- THE PROBLEM: Write the entries below out again without a single difference.

- DATASET RECORDS:
-- ==== Sys2Proof/Certificates/Slice0/Obligations.lean ====
section
/-! DEFINITION. The statements for the provers.  They are about the block (its commands, its ports, its
arithmetic), never about a program.  A rule R<n> is a rule of spec/. -/

open Sys2Proof Sys2Proof.Machine

/-! ### Encoding and framing (30_encoding.md, 20_memory.md) -/

/-- Rules R80 to R85: a command's words, whatever its operands are and whatever follows them in the
stream, decode to that command, and the rest of the stream is left. -/
def Obligations.EncodedCommandDecodesToItself : Prop :=
  ∀ (i : Instr) (rest : List Word), decodeWords (encode i ++ rest) = .ok (i, rest)

/-- Rule R85: the header must match a row exactly, so the words of a decoded command are the ones it
is encoded with. -/
def Obligations.DecodedCommandIsItsEncoding : Prop :=
  ∀ (h : Word) (ops : List Word) (i : Instr), decodeCommand h ops = .ok i → encode i = h :: ops

/-- Rules R62 and R63: words carried least significant byte first arrive as they were, and up to three
bytes of an unfinished word behind them deliver nothing.  The model's choice (log entry 19): those
bytes are kept by the transport, so that bytes offered in two pieces act as if offered at once. -/
def Obligations.WordsSurviveByteTransport : Prop :=
  (∀ (ws : List Word) (tail : List Byte), tail.length < 4 →
    wordsOfBytes (bytesOfWords ws ++ tail) = ws ∧ restOfBytes (bytesOfWords ws ++ tail) = tail) ∧
  (∀ (s : State) (first later : List Byte),
    (s.offerBytes first).1.offerBytes ((s.offerBytes first).2 ++ later) = s.offerBytes (first ++ later))

/-- Rule R85 on words written out from its table, one per unit, and rule R91's example. -/
def Obligations.SpecWordsDecode : Prop :=
  decodeTableWord 32 0x00000000 = some .nop ∧
  decodeTableWord 64 0x0000000300000103 = some (.peek 3#32) ∧
  decodeTableWord 96 0x42C80000445C000000000212 = some (.oscGlide 0x445C0000#32 0x42C80000#32) ∧
  decodeTableWord 32 0x00000024 = some .aenvOn ∧
  decodeTableWord 64 0x4348000000000131 = some (.menvDec 0x43480000#32) ∧
  decodeTableWord 160 0x0000000400000003000000023F80000000000445 =
    some (.filtProc 0x3F800000#32 2#32 3#32 4#32) ∧
  decodeTableWord 32 0x00000800 = none ∧ decodeTableWord 32 0x00000004 = none

/-- When the words on the command port decode to a command, one step takes its words off the port and
is that command's execution (rules R64, R66, R82). -/
def Obligations.StepRunsDecodedCommand : Prop :=
  ∀ (s : State) (i : Instr) (rest : List Word), s.resetIn = false → s.framing = .waiting →
    decodeWords s.cmdPort = .ok (i, rest) → step s = exec i { s with cmdPort := rest }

- OUTPUT OF THE TASK:
-- ==== Sys2Proof/Certificates/Slice0/Obligations.lean ====
section
/-! DEFINITION. The statements for the provers.  They are about the block (its commands, its ports, its
arithmetic), never about a program.  A rule R<n> is a rule of spec/. -/

open Sys2Proof Sys2Proof.Machine

/-! ### Encoding and framing (30_encoding.md, 20_memory.md) -/

/-- Rules R80 to R85: a command's words, whatever its operands are and whatever follows them in the
stream, decode to that command, and the rest of the stream is left. -/
def Obligations.EncodedCommandDecodesToItself : Prop :=
  ∀ (i : Instr) (rest : List Word), decodeWords (encode i ++ rest) = .ok (i, rest)

/-- Rule R85: the header must match a row exactly, so the words of a decoded command are the ones it
is encoded with. -/
def Obligations.DecodedCommandIsItsEncoding : Prop :=
  ∀ (h : Word) (ops : List Word) (i : Instr), decodeCommand h ops = .ok i → encode i = h :: ops

/-- Rules R62 and R63: words carried least significant byte first arrive as they were, and up to three
bytes of an unfinished word behind them deliver nothing.  The model's choice (log entry 19): those
bytes are kept by the transport, so that bytes offered in two pieces act as if offered at once. -/
def Obligations.WordsSurviveByteTransport : Prop :=
  (∀ (ws : List Word) (tail : List Byte), tail.length < 4 →
    wordsOfBytes (bytesOfWords ws ++ tail) = ws ∧ restOfBytes (bytesOfWords ws ++ tail) = tail) ∧
  (∀ (s : State) (first later : List Byte),
    (s.offerBytes first).1.offerBytes ((s.offerBytes first).2 ++ later) = s.offerBytes (first ++ later))

/-- Rule R85 on words written out from its table, one per unit, and rule R91's example. -/
def Obligations.SpecWordsDecode : Prop :=
  decodeTableWord 32 0x00000000 = some .nop ∧
  decodeTableWord 64 0x0000000300000103 = some (.peek 3#32) ∧
  decodeTableWord 96 0x42C80000445C000000000212 = some (.oscGlide 0x445C0000#32 0x42C80000#32) ∧
  decodeTableWord 32 0x00000024 = some .aenvOn ∧
  decodeTableWord 64 0x4348000000000131 = some (.menvDec 0x43480000#32) ∧
  decodeTableWord 160 0x0000000400000003000000023F80000000000445 =
    some (.filtProc 0x3F800000#32 2#32 3#32 4#32) ∧
  decodeTableWord 32 0x00000800 = none ∧ decodeTableWord 32 0x00000004 = none

/-- When the words on the command port decode to a command, one step takes its words off the port and
is that command's execution (rules R64, R66, R82). -/
def Obligations.StepRunsDecodedCommand : Prop :=
  ∀ (s : State) (i : Instr) (rest : List Word), s.resetIn = false → s.framing = .waiting →
    decodeWords s.cmdPort = .ok (i, rest) → step s = exec i { s with cmdPort := rest }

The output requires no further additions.